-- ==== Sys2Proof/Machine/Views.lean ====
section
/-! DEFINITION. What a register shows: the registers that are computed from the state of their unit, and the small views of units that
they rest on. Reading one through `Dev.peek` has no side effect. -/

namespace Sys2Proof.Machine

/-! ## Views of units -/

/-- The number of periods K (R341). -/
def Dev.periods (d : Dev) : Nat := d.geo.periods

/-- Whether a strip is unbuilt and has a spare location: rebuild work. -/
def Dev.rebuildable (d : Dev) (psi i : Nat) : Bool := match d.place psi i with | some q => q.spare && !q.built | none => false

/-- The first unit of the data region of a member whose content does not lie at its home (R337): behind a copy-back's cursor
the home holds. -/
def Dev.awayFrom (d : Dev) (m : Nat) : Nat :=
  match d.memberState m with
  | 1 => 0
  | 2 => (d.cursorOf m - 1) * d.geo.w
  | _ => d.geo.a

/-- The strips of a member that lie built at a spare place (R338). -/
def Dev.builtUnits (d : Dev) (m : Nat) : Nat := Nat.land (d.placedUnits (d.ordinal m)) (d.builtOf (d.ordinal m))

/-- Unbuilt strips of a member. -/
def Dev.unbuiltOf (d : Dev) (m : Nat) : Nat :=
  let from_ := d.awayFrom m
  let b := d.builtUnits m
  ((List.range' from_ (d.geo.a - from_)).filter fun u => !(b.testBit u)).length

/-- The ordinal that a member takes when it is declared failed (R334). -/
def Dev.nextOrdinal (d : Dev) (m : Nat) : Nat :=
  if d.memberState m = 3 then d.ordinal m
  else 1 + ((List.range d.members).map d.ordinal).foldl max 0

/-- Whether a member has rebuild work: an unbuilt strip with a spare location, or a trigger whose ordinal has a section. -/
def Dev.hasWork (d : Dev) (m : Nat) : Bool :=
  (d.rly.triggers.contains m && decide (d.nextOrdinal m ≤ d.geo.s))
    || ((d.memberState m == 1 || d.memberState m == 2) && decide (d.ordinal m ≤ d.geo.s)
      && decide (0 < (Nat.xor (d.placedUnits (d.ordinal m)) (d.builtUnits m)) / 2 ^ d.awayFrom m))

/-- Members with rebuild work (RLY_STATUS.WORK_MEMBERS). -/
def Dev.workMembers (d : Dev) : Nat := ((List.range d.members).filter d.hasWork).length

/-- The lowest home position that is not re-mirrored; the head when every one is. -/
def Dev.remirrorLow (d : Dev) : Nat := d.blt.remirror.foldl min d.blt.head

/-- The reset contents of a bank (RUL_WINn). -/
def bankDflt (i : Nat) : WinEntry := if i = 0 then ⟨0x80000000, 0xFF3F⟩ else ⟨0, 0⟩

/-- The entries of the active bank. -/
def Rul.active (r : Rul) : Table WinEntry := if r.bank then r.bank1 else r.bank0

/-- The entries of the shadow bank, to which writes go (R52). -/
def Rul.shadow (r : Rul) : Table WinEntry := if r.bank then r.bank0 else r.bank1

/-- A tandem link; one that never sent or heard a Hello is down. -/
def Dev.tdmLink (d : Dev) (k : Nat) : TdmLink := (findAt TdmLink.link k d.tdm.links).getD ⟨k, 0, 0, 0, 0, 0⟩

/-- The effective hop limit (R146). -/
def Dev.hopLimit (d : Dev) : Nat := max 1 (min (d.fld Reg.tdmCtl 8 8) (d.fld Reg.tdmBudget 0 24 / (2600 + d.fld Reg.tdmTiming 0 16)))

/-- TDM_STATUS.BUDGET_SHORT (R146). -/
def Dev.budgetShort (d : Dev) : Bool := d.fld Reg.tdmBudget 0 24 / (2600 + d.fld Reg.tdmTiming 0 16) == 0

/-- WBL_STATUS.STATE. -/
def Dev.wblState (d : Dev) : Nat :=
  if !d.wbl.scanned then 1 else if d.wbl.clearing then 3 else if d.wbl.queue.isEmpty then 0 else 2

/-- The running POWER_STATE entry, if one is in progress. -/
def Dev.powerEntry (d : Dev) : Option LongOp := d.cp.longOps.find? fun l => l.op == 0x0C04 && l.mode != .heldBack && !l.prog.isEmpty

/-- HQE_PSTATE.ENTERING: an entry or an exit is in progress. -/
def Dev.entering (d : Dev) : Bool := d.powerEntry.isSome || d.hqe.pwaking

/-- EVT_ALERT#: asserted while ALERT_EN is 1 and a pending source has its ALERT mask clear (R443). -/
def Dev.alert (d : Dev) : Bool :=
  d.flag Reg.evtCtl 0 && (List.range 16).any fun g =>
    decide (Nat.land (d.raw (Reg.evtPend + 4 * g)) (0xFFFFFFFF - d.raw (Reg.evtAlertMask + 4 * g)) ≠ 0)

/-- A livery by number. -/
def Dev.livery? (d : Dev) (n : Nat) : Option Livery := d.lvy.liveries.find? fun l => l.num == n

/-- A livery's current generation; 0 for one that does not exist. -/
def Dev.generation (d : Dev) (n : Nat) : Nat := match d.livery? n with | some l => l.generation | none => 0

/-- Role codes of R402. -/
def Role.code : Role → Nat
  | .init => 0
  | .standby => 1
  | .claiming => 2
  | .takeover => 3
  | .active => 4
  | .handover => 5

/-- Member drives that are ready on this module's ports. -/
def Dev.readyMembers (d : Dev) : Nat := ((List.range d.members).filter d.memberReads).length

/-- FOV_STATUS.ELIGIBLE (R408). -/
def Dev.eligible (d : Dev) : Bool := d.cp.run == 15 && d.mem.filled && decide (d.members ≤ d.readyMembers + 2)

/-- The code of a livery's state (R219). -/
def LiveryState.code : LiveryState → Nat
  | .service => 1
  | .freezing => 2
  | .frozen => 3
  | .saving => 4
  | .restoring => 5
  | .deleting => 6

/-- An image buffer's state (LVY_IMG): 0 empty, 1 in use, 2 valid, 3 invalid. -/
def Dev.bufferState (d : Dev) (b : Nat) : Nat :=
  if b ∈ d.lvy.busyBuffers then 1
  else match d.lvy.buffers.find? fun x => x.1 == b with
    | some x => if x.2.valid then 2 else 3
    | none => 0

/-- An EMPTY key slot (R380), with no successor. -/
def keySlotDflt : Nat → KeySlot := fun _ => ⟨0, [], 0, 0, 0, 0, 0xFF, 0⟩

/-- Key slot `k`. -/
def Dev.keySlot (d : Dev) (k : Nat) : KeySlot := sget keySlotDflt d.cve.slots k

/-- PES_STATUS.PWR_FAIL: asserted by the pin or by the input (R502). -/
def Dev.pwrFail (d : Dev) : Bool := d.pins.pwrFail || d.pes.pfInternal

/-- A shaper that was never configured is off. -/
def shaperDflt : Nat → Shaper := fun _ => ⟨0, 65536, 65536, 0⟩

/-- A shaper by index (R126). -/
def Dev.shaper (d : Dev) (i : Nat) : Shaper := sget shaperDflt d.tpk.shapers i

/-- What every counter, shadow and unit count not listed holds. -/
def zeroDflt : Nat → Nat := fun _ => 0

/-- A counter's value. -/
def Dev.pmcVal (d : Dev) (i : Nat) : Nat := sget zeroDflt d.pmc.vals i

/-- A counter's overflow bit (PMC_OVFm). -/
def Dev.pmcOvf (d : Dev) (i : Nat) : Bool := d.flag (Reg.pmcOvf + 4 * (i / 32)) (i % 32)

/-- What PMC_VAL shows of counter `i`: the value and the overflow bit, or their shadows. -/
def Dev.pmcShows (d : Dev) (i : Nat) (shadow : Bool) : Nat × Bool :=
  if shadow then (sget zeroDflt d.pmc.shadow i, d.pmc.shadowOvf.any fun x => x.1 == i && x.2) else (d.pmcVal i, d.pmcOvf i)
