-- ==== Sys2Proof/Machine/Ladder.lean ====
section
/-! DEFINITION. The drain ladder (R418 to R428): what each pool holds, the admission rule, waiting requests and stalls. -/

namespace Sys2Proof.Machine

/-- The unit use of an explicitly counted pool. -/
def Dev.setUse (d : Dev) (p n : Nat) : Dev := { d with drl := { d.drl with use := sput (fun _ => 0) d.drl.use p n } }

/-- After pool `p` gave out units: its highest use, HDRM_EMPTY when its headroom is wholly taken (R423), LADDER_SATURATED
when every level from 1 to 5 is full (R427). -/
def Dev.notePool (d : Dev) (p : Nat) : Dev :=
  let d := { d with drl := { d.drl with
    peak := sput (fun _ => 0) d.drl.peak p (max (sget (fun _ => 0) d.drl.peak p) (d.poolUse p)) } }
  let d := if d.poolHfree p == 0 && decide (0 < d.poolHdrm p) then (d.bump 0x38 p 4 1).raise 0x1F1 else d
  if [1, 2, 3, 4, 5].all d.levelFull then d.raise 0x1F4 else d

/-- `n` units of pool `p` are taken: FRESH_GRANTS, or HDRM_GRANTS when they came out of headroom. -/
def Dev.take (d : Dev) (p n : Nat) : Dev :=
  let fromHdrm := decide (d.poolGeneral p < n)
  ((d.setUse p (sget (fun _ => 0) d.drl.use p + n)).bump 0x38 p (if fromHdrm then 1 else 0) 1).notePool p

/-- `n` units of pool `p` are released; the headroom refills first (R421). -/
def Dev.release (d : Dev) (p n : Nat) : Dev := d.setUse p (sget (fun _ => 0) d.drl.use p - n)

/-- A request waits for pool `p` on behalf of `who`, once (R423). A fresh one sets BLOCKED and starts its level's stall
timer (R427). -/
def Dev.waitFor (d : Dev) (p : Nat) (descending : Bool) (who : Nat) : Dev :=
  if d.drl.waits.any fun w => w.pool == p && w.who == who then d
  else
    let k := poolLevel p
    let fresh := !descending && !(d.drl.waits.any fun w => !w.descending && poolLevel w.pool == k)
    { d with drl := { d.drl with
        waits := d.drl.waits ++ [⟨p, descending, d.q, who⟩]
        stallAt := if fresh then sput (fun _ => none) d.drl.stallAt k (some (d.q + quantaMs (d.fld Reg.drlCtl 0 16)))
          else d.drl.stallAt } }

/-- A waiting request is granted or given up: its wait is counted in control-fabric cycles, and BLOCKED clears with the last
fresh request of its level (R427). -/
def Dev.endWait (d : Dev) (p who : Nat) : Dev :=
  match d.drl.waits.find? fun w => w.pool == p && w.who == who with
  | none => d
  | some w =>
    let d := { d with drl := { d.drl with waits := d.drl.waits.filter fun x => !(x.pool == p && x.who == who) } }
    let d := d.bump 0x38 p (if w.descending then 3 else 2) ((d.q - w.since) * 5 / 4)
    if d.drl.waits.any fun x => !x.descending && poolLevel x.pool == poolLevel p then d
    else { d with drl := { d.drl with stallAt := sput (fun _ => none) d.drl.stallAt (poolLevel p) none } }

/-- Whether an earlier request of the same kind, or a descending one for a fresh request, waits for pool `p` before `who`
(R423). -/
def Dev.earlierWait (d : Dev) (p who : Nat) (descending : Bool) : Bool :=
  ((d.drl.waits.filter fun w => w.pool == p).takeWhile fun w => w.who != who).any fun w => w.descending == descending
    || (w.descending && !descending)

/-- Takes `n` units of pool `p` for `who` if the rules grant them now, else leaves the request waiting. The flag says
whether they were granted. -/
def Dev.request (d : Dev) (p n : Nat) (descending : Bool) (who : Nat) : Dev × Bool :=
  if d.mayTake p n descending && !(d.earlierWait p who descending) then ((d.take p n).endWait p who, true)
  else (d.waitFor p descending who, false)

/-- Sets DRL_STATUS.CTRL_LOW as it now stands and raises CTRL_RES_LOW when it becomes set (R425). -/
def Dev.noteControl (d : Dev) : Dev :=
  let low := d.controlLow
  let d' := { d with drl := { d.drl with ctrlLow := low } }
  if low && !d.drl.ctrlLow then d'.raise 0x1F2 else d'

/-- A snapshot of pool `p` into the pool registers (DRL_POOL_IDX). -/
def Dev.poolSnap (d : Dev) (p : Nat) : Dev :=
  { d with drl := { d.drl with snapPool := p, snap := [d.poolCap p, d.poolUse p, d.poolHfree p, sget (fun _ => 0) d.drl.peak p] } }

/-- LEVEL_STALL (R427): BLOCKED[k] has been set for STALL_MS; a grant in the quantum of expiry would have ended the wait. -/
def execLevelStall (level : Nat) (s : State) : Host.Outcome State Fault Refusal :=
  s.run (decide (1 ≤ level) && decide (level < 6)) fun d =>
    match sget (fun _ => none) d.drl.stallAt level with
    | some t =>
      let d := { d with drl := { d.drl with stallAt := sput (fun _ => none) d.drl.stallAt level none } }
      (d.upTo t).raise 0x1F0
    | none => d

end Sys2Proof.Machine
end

Task to carry out: Above are the records; copy exactly the lines from the one with "s.run (decide (1" through the final line.

Task output:
  s.run (decide (1 ≤ level) && decide (level < 6)) fun d =>
    match sget (fun _ => none) d.drl.stallAt level with
    | some t =>
      let d := { d with drl := { d.drl with stallAt := sput (fun _ => none) d.drl.stallAt level none } }
      (d.upTo t).raise 0x1F0
    | none => d

end Sys2Proof.Machine
end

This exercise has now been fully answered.